Border Meltdown: Biblical Principles

By Stephen Halbrook (Theonomy Resources)

As America’s border crisis escalates, various voices with various political philosophies weigh in. Should we or shouldn’t we protect the borders? What about immigrants—should they be admitted? If so, how do we determine whether they should be allowed into the country?

The answers to all of these questions are not in nationalism or internationalism; anarchy or statism; racism or reverse racism; or liberalism or conservatism.
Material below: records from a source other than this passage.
theorem takeElement_event (s : State) (c : ElementClass) : EventStep s (s.takeElement c) := by
  unfold State.takeElement
  split
  · split
    · exact (openAssembly_cell s).event
    · exact .refl s
  · split
    · unfold State.takeAfterSync
      split
      · exact (setAssembly_cell s _).event
      all_goals exact (endAssemblyBroken_cell s _).event
    · unfold State.takeCollecting
      split
      · exact .refl s
      · exact takeEndMark_event s _
      · exact ((endAssemblyBroken_cell s _).trans (openAssembly_cell _)).event
      · exact (endAssemblyBroken_cell s _).event
      · exact (takeBit_cell s _ _).event
      · exact (endAssemblyBroken_cell s _).event
      · exact (endAssemblyBroken_cell s _).event

theorem closeElement_event (s : State) (mark : Bool) (n : Nat) : EventStep s (s.closeElement mark n) := by
  unfold State.closeElement
  dsimp only
  refine EventStep.trans ?_ (takeElement_event _ _)
  unfold State.countViolation
  split
  · split
    · exact ⟨rfl, rfl, rfl, rfl, rfl, rfl, rfl, id, id, .refl _⟩
    · exact .refl s
  · exact .refl s

theorem acceptTransition_event (s : State) (date : Nat) (level : Bool) : EventStep s (s.acceptTransition date level) := by
  unfold State.acceptTransition
  extract_lets t
  have h : EventStep s t := by
    show EventStep s (State.countEdge _)
    unfold State.countEdge
    split <;> exact ⟨rfl, rfl, rfl, rfl, rfl, rfl, rfl, id, id, .refl _⟩
  split
  · exact h
  · split
    · exact h
    · exact h.trans (closeElement_event _ _ _)

theorem transition_event (s : State) : EventStep s s.transition := by
  unfold State.transition
  split
  · exact .refl s
  · exact acceptTransition_event s _ _

theorem beginCandidate_event (s : State) : EventStep s s.beginCandidate :=
  ⟨rfl, rfl, rfl, rfl, rfl, rfl, rfl, id, id, .refl _⟩

theorem samplePdin_event (s : State) : EventStep s s.samplePdin := by
  unfold State.samplePdin
  split
  · exact ⟨rfl, rfl, rfl, rfl, rfl, rfl, rfl, id, id, .refl _⟩
  · split
    · exact beginCandidate_event s
    · split
      · exact acceptTransition_event s _ _
      · exact beginCandidate_event s

theorem decideElement_event (s : State) : EventStep s s.decideElement := by
  unfold State.decideElement
  split
  · exact .refl s
  · split
    · refine EventStep.trans ?_ (takeElement_event _ _)
      exact ⟨rfl, rfl, rfl, rfl, rfl, rfl, rfl, id, id, .refl _⟩
    · exact .refl s

theorem movePin_event (s : State) (q : List Bool) : EventStep s (s.movePin q) := by
  unfold State.movePin
  split
  · exact .refl s
  · exact ⟨rfl, rfl, rfl, rfl, rfl, rfl, rfl, id, id, .refl _⟩

theorem lineTick_event (s : State) : EventStep s s.lineTick := by
  have h := (pass_event s 1).trans (movePin_event _ s.pdinAhead)
  unfold State.lineTick
  dsimp only
  split
  · exact h
  · exact h.trans ((samplePdin_event _).trans (decideElement_event _))

/-! ## What the receiver does takes no time -/

theorem takeBeacon_clock (s : State) (d : List Byte) : (s.takeBeacon d).clock = s.clock := by
  unfold State.takeBeacon
  split
  · split
    · unfold State.takeForeign
      split
      · rfl
      · exact (post_cell _ _).clock
      · exact (foreignInService_cell s _).clock
      · exact (foreignInService_cell s _).clock
      · rfl
    · rfl
  · rfl

theorem deliverWhole_clock (s : State) (w : Option Window) (d : List Byte) : (s.deliverWhole w d).clock = s.clock := by
  unfold State.deliverWhole
  split
  · exact takeBeacon_clock s d
  · split
    · split
      · exact (deliverInWindow_cell s _ _).clock
      · rfl
    · rfl

theorem takeElement_clock (s : State) (c : ElementClass) : (s.takeElement c).clock = s.clock := by
  unfold State.takeElement
  split
  · split
    · exact (openAssembly_cell s).clock
    · rfl
  · split
    · unfold State.takeAfterSync
      split
      · rfl
      all_goals exact (endAssemblyBroken_cell s _).clock
    · unfold State.takeCollecting
      split
      · rfl
      · unfold State.takeEndMark
        dsimp only
        split
        · split <;> rfl
        · split
          · exact deliverWhole_clock _ _ _
          · exact (deliverBroken_cell _ _ _).clock
      · exact ((endAssemblyBroken_cell s _).trans (openAssembly_cell _)).clock
      · exact (endAssemblyBroken_cell s _).clock
      · exact (takeBit_cell s _ _).clock
      · exact (endAssemblyBroken_cell s _).clock
      · exact (endAssemblyBroken_cell s _).clock

theorem acceptTransition_clock (s : State) (date : Nat) (level : Bool) :
    (s.acceptTransition date level).clock = s.clock := by
  have key : ∀ u : State, u.countEdge.clock = u.clock := by
    intro u
    unfold State.countEdge
    split <;> rfl
  unfold State.acceptTransition
  dsimp only
  split
  · exact key _
  · split
    · exact key _
    · unfold State.closeElement
      dsimp only
      rw [takeElement_clock]
      unfold State.countViolation
      repeat' split
      all_goals exact key _

theorem decideElement_clock (s : State) : s.decideElement.clock = s.clock := by
  unfold State.decideElement
  repeat' split
  all_goals first
    | rfl
    | exact takeElement_clock _ _

theorem pass_clock (s : State) (n : Nat) : (s.pass n).clock = s.clock + n := by
  unfold State.pass State.advance
  dsimp only
  split
  · rfl
  · rw [(firstTick_cell s).clock]

theorem lineTick_clock (s : State) : s.lineTick.clock = s.clock + 1 := by
  have k : ((s.pass 1).movePin s.pdinAhead).clock = s.clock + 1 := by
    rw [← pass_clock]
    unfold State.movePin
    split <;> rfl
  unfold State.lineTick
  dsimp only
  split
  · exact k
  · rw [decideElement_clock, ← k]
    unfold State.samplePdin
    repeat' split
    all_goals first
      | rfl
      | exact acceptTransition_clock _ _ _

/-! ## What the receiver does to the timebase -/

/-- The timebase stays, and so does the hub state, but for the counts and marks of a line test. -/
structure TimeKept (s t : State) : Prop where
  timebase : t.timebase = s.timebase
  hub : (∀ m, s.hub ≠ .testing m) → t.hub = s.hub
  test : (∃ m, s.hub = .testing m) → ∃ m, t.hub = .testing m

theorem TimeKept.refl (s : State) : TimeKept s s := ⟨rfl, fun _ => rfl, id⟩

theorem TimeKept.trans {s t u : State} (h : TimeKept s t) (k : TimeKept t u) : TimeKept s u where
  timebase := k.timebase.trans h.timebase
  hub n := by
    have e := h.hub n
    rw [k.hub (by rwa [e]), e]
  test m := k.test (h.test m)

/-- The timebase stays, or a foreign beacon has undone what a START began (R32). -/
def TimeKeptOrUndone (s t : State) : Prop :=
  t.timebase = s.timebase ∨ (∃ e, s.hub = .listening e true) ∧ t.hub = .offline ∧ t.timebase = ⟨false, 0, 0, 0⟩

theorem TimeKept.listening {s t : State} (h : TimeKept s t) (k : ∃ e, t.hub = .listening e true) :
    ∃ e, s.hub = .listening e true := by
  obtain ⟨e, l⟩ := k
  refine ⟨e, ?_⟩
  rw [← h.hub, l]
  intro m i
  obtain ⟨n, j⟩ := h.test ⟨m, i⟩
  rw [l] at j
  exact nomatch j

theorem TimeKept.before {s t u : State} (h : TimeKept s t) (k : TimeKeptOrUndone t u) : TimeKeptOrUndone s u := by
  rcases k with k | ⟨l, o⟩
  · exact .inl (k.trans h.timebase)
  · exact .inr ⟨h.listening l, o⟩

theorem TimeKeptOrUndone.after {s t u : State} (h : TimeKeptOrUndone s t) (k : TimeKept t u) : TimeKeptOrUndone s u := by
  rcases h with h | ⟨l, o, z⟩
  · exact .inl (k.timebase.trans h)
  · refine .inr ⟨l, ?_, k.timebase.trans z⟩
    rw [k.hub, o]
    intro m i
    rw [o] at i
    exact nomatch i

theorem lineTest_some {s : State} {t : LineTest} (h : s.lineTest = some t) : s.hub = .testing t := by
  unfold State.lineTest at h
  cases e : s.hub <;> rw [e] at h <;> cases h
  rfl

/-- Any change of the hub state within a line test keeps the time. -/
theorem TimeKept.ofTest {s t : State} {m n : LineTest} (h : s.lineTest = some m) (b : t.timebase = s.timebase)
    (k : t.hub = .testing n) : TimeKept s t :=
  ⟨b, fun q => absurd (lineTest_some h) (q m), fun _ => ⟨n, k⟩⟩

theorem endAssemblyBroken_time (s : State) (c : BrokenCause) : TimeKept s (s.endAssemblyBroken c) := by
  unfold State.endAssemblyBroken
  split
  · exact .refl s
  · dsimp only
    split
    · rename_i e
      split
      · exact .ofTest e rfl rfl
      · exact ⟨rfl, fun _ => rfl, id⟩
    · unfold State.deliverBroken
      split <;> exact ⟨rfl, fun _ => rfl, id⟩

theorem openAssembly_time (s : State) : TimeKept s s.openAssembly := by
  unfold State.openAssembly
  split
  · exact .refl s
  · split
    · rename_i e
      split
      · exact .ofTest e rfl rfl
      · exact ⟨rfl, fun _ => rfl, id⟩
    · exact ⟨rfl, fun _ => rfl, id⟩

theorem firstTick_time (s : State) : TimeKept s s.firstTick := by
  have k : ∀ u : State, TimeKept u u.beginBlanking := by
    intro u
    unfold State.beginBlanking
    split
    · exact .refl u
    · exact (endAssemblyBroken_time u _).trans ⟨rfl, fun _ => rfl, id⟩
  unfold State.firstTick
  split
  · exact TimeKept.trans (t := { s with blankingDue := false }) ⟨rfl, fun _ => rfl, id⟩ (k _)
  · exact .refl s

theorem deliverWhole_time (s : State) (w : Option Window) (d : List Byte) : TimeKeptOrUndone s (s.deliverWhole w d) := by
  unfold State.deliverWhole
  split
  · unfold State.takeBeacon
    split
    · split
      · unfold State.takeForeign
        split
        · exact .inl rfl
        · rename_i e started l
          cases started
          · exact .inl rfl
          · exact .inr ⟨⟨e, l⟩, rfl, rfl⟩
        · exact .inl (foreignInService_cell s _).timebase
        · exact .inl (foreignInService_cell s _).timebase
        · exact .inl rfl
      · exact .inl rfl
    · exact .inl rfl
  · split
    · split
      · exact .inl (deliverInWindow_cell s _ _).timebase
      · exact .inl rfl
    · exact .inl rfl

theorem takeEndMark_time (s : State) (a : Assembly) : TimeKeptOrUndone s (s.takeEndMark a) := by
  have k : TimeKept s (s.setAssembly none) := ⟨rfl, fun _ => rfl, id⟩
  unfold State.takeEndMark
  dsimp only
  split
  · split <;> exact .inl rfl
  · split
    · exact k.before (deliverWhole_time _ _ _)
    · exact .inl (deliverBroken_cell _ _ _).timebase

theorem takeElement_time (s : State) (c : ElementClass) : TimeKeptOrUndone s (s.takeElement c) := by
  unfold State.takeElement
  split
  · split
    · exact .inl (openAssembly_cell s).timebase
    · exact .inl rfl
  · split
    · unfold State.takeAfterSync
      split
      · exact .inl rfl
      all_goals exact .inl (endAssemblyBroken_cell s _).timebase
    · unfold State.takeCollecting
      split
      · exact .inl rfl
      · exact takeEndMark_time s _
      · exact .inl ((endAssemblyBroken_cell s _).trans (openAssembly_cell _)).timebase
      · exact .inl (endAssemblyBroken_cell s _).timebase
      · exact .inl (takeBit_cell s _ _).timebase
      · exact .inl (endAssemblyBroken_cell s _).timebase
      · exact .inl (endAssemblyBroken_cell s _).timebase

theorem instantClass_cases (mark : Bool) : instantClass mark = .abort ∨ instantClass mark = .silence := by
  cases mark
  · exact .inr rfl
  · exact .inl rfl

/-- The two elements that are decided at their instant (R10) deliver nothing. -/
theorem takeDecided_time (s : State) (mark : Bool) : TimeKept s (s.takeElement (instantClass mark)) := by
  unfold State.takeElement
  rcases instantClass_cases mark with h | h <;> rw [h] <;> split
  all_goals first
    | exact .refl s
    | (split <;> exact endAssemblyBroken_time s _)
No, like all moral issues, the answer rests in Scripture—sola Scriptura.

Here we draw from Scripture to show (we hope correctly) the biblical approach to one of the most important challenges our nation has ever faced.

The Importance of Borders

Scripture says, “Cursed be anyone who moves his neighbor’s landmark” (Deuteronomy 27:17a). Outsiders no more have the right to move a nation’s boundaries (by contempt for them or by seeking to eliminate them) than a thief does to move an individual’s property line.

After leaving Egypt, the Israelites requested permission from the Amorites to pass through their land (Numbers 21:21, 22). Unless this was done solely out of pragmatism to avoid a military confrontation, this would be an example of respecting national borders by not traversing them without permission.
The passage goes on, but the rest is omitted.